First, as shown in FIG. 2A, a resist film is applied on the substrate 2 and then patterned to form a mask 11. The mask 11 has two openings 11A separated by a predetermined distance. Here, the size of the substrate 2 is, for example, 40 mm in length and width, and 5 mm in thickness. Subsequently, the substrate 2 on which the mask 11 is formed is carried into a sputtering apparatus (not shown), and, for example, NiAl is deposited to a thickness of 100 μm by a sputtering method. The positive electrode current collector 3 and the negative electrode current collector 4 are formed on the substrate 2 by NiAl deposited in the opening 11A. After forming the NiAl film, the mask 11 on the substrate 2 is removed by ashing or chemical treatment. The positive electrode current collector 3 and the negative electrode current collector 4 may be formed by a PLD (Pulse Laser Deposition) method instead of the sputtering method.

After that, as shown in FIG. 2B, a resist film is applied on the substrate 2 and then patterned to form a mask 12. The mask 12 covers the substrate 2 and the two current collectors 3 and 4, and has an opening 12A so that a part of the positive electrode current collector 3 is exposed. Subsequently, the positive electrode 5 is formed on the positive electrode current collector 3 by the sputtering method or the PLD method using the mask 12. When the positive electrode 5 is formed by the sputtering method, the substrate 2 is carried into a sputtering apparatus, and is formed to a thickness of 100 μm using, for example, LiCoO ₂ as a target. After film formation, the mask 12 is removed and then annealed to crystallize LiCoO ₂ . Thereby, the positive electrode 5 is formed.

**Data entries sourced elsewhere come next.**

-- ==== Sys2Proof/Tests/Slice0.lean ====
section
/-! SUPPORT. The model's own tests: ill-formed commands and images that the checks refuse, expected results from the
spec's tables and worked examples, and for every obligation with hypotheses concrete states that meet them. -/

namespace Sys2Proof.Tests

open Sys2Proof.Machine

set_option Elab.async false

/-! ## States of the tests -/

/-- Controls 1 MOMENTARY, 2 TOGGLE, 3 and 4 MEMBER of group 0, 5 MEMBER of group 1, 6 unbound. -/
def controls : List (ControlId × ControlDef) :=
  [(1, ⟨.momentary, some ⟨0, false, 0x01⟩, some ⟨⟨0, 0⟩, .normal⟩⟩),
   (2, ⟨.toggle, some ⟨0, false, 0x02⟩, some ⟨⟨0, 1⟩, .inverted⟩⟩),
   (3, ⟨.member 0, some ⟨0, false, 0x03⟩, some ⟨⟨0, 2⟩, .normal⟩⟩),
   (4, ⟨.member 0, some ⟨0, false, 0x04⟩, none⟩),
   (5, ⟨.member 1, some ⟨0, true, 0xAF⟩, none⟩),
   (6, ⟨.toggle, none, none⟩)]

/-- Lane 0 enabled for any type, lane 1 for type 01h; group 1 OPTIONAL. -/
def image : ConfigImage :=
  { ConfigImage.defaults with
    lanes := ((Vector.replicate 8 ⟨false, 0⟩).set 0 ⟨true, 0⟩).set 1 ⟨true, 1⟩
    controls := controls
    groupModes := (Vector.replicate 32 .forced).set 1 .optional }

/-- A RUNNING lane at rest. -/
def laneUp : Lane := { Lane.reset with phase := .running, activity := .idle, known := some ⟨1, 16⟩ }

/-- An ABSENT lane with its probe queued. -/
def laneAbsent : Lane := { Lane.reset with phase := .absent, activity := .idle, list := [⟨.probeIdentify, none⟩] }

/-- Dynamic parts: bound controls UP, control 6 UNKNOWN. -/
def entries (bound : Physical) : List (ControlId × ControlState) :=
  [(1, ⟨bound, false, none⟩), (2, ⟨bound, false, none⟩), (3, ⟨bound, false, none⟩), (4, ⟨bound, false, none⟩),
   (5, ⟨bound, false, none⟩), (6, ⟨.unknown, false, none⟩)]

/-- In RUN at uptime 1000, lane 0 RUNNING and lane 1 ABSENT, three VALID banks of generation 1, member 3 selected. -/
def ready : State :=
  { State.reset with
    time := ⟨1000, .power⟩
    lanes := (State.reset.lanes.set 0 laneUp).set 1 laneAbsent
    table := ⟨entries .up, (Vector.replicate 32 none).set 0 (some 3)⟩
    config := ⟨.run, image, image, false⟩
    store :=
      { State.reset.store with
        banks := ⟨⟨1, image, 0⟩, ⟨1, image, 0⟩, ⟨1, image, 0⟩⟩
        views := ⟨⟨some .valid, 1⟩, ⟨some .valid, 1⟩, ⟨some .valid, 1⟩⟩
        standing := .full, activity := .idle, generation := 1, image := image } }

/-- The same part in CONFIG mode: every control UNKNOWN. -/
def inConfig : State :=
  { ready with table := { ready.table with entries := entries .unknown }, config := { ready.config with mode := .config } }

/-- Delivery ON, window 8, three records of which two are in flight. -/
def delivering : State :=
  { ready with
    queue := ⟨[⟨0, 10, .press 1⟩, ⟨1, 20, .release 1⟩, ⟨2, 30, .press 1⟩], 3⟩
    delivery := ⟨.on, 8, 2, some ⟨800, 200⟩, 0⟩ }

/-- Delivery ON with a full queue. -/
def fullQueue : State :=
  { ready with
    queue := ⟨(List.range 128).map fun k => ⟨BitVec.ofNat 16 k, 10, .press 1⟩, 128⟩
    delivery := ⟨.on, 8, 8, none, 0⟩ }

/-- Lane 0 of the ready part replaced. -/
def withLane (x : Lane) : State := ready.setLane 0 x

/-- Lane 0 of the ready part with a byte in its slot. -/
def holding (b : Byte) : State := withLane { laneUp with slot := some b, activity := .held }

/-- Lane 0 in an exchange, at an activity, with reply positions due since uptime 1000. -/
def inExchange (x : Lane) (e : Option Entry) (c : ModuleCommand) (a : Activity) (due : List ReplyPosition) : Lane :=
  { x with
    activity := a
    inProgress := e
    parityCount := if c = .resend then some 1 else none
    exchange := some ⟨c, 1, 0, decide (a = .awaiting), due, 1, ⟨1000, 25⟩⟩ }

/-- The uptime of a state moved on. -/
def later (s : State) (ms : Nat) : State := { s with time := { s.time with uptime := s.time.uptime + BitVec.ofNat 32 ms } }

/-- The first slot of the Request Table taken. -/
def withSlot (s : State) (x : RequestSlot) (order : List SlotId) : State :=
  { s with requests := ⟨s.requests.slots.set 0 x, order⟩ }

/-- Slot 15 is ACTIVE for a long-running request. -/
def owing (s : State) : State :=
  { s with requests := ⟨s.requests.slots.set 15 (.active ⟨9, 0, 0x21⟩), s.requests.order⟩ }

theorem witness_SafeState_ready : SafeState ready :=
  safeState_of (by decide +kernel)
theorem witness_SafeState_inConfig : SafeState inConfig :=
  safeState_of (by decide +kernel)
theorem witness_SafeState_delivering : SafeState delivering :=
  safeState_of (by decide +kernel)
theorem witness_SafeState_fullQueue : SafeState fullQueue :=
  safeState_of (by decide +kernel)

/-! ## Ill-formed commands and images, each refused by its check -/

theorem test_wf_tag_zero : (Instr.getStatus 0 []).wf = false := by decide +kernel
theorem test_wf_body_too_long : (Instr.getStatus 1 (List.replicate 199 0)).wf = false := by decide +kernel
theorem test_wf_body_longest : (Instr.getStatus 1 (List.replicate 198 0)).wf = true := by decide +kernel
theorem test_wf_unknown_kind_known : (Instr.unknownKindRequest 1 0x20 []).wf = false := by decide +kernel
theorem test_wf_lane_command_tag_zero : (Instr.laneCommandRescan 0 1).wf = false := by decide +kernel
theorem test_wf_read_back : (Instr.bankWriteAttemptEnds
    (.other ⟨1, { ConfigImage.defaults with retransmitLimit := 0 }, 0⟩)).wf = false := by decide +kernel
theorem test_wf_image : image.wf := by decide +kernel
theorem test_wf_keys_fall : ¬({ image with controls := [(2, ⟨.toggle, none, none⟩), (1, ⟨.toggle, none, none⟩)] } :
    ConfigImage).wf := by decide +kernel
theorem test_wf_key_code_zero : ¬({ image with controls := [(1, ⟨.toggle, some ⟨0, false, 0⟩, none⟩)] } :
    ConfigImage).wf := by decide +kernel
theorem test_wf_key_code_prefix : ¬({ image with controls := [(1, ⟨.toggle, some ⟨0, false, 0xB0⟩, none⟩)] } :
    ConfigImage).wf := by decide +kernel
theorem test_wf_same_binding : ¬({ image with
    controls := [(1, ⟨.toggle, some ⟨0, false, 5⟩, none⟩), (2, ⟨.momentary, some ⟨0, false, 5⟩, none⟩)] } :
    ConfigImage).wf := by decide +kernel
theorem test_wf_same_lamp : ¬({ image with
    controls := [(1, ⟨.toggle, none, some ⟨⟨0, 3⟩, .normal⟩⟩), (2, ⟨.toggle, none, some ⟨⟨0, 3⟩, .inverted⟩⟩)] } :
    ConfigImage).wf := by decide +kernel
theorem test_wf_seventeen_members : ¬({ image with
    controls := (List.range 17).map fun k => (Fin.ofNat 512 k, ⟨.member 7, none, none⟩) } : ConfigImage).wf := by
  decide +kernel
theorem test_wf_expected_type : ¬({ image with lanes := Vector.replicate 8 ⟨true, 0x80⟩ } : ConfigImage).wf := by
  decide +kernel
theorem test_wf_timeout_short : ¬({ image with retransmitTimeout := 49 } : ConfigImage).wf := by decide +kernel
theorem test_wf_timeout_long : ¬({ image with retransmitTimeout := 2001 } : ConfigImage).wf := by decide +kernel
theorem test_wf_limit : ¬({ image with retransmitLimit := 16 } : ConfigImage).wf := by decide +kernel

Further, as shown in FIG. 2C, a resist film is applied on the substrate 2 and then patterned to form a mask 13. The mask 13 covers the substrate 2 and the two current collectors 3 and 4 and has one opening 13A. The opening 13 </ b> A exposes the positive electrode 5 and part of the two current collectors 3, 4 and the substrate 2 between the current collectors 3, 4. Thereafter, as a solid electrolyte material, for example, Li ₃ PS ₄ is deposited to a thickness of 4600 μm by sputtering or PLD. For example, a Li ₃ PS ₄ target is used as the target. Thereafter, when the mask 13 is removed, the solid electrolyte 6 is formed so as to cover the positive electrode 5.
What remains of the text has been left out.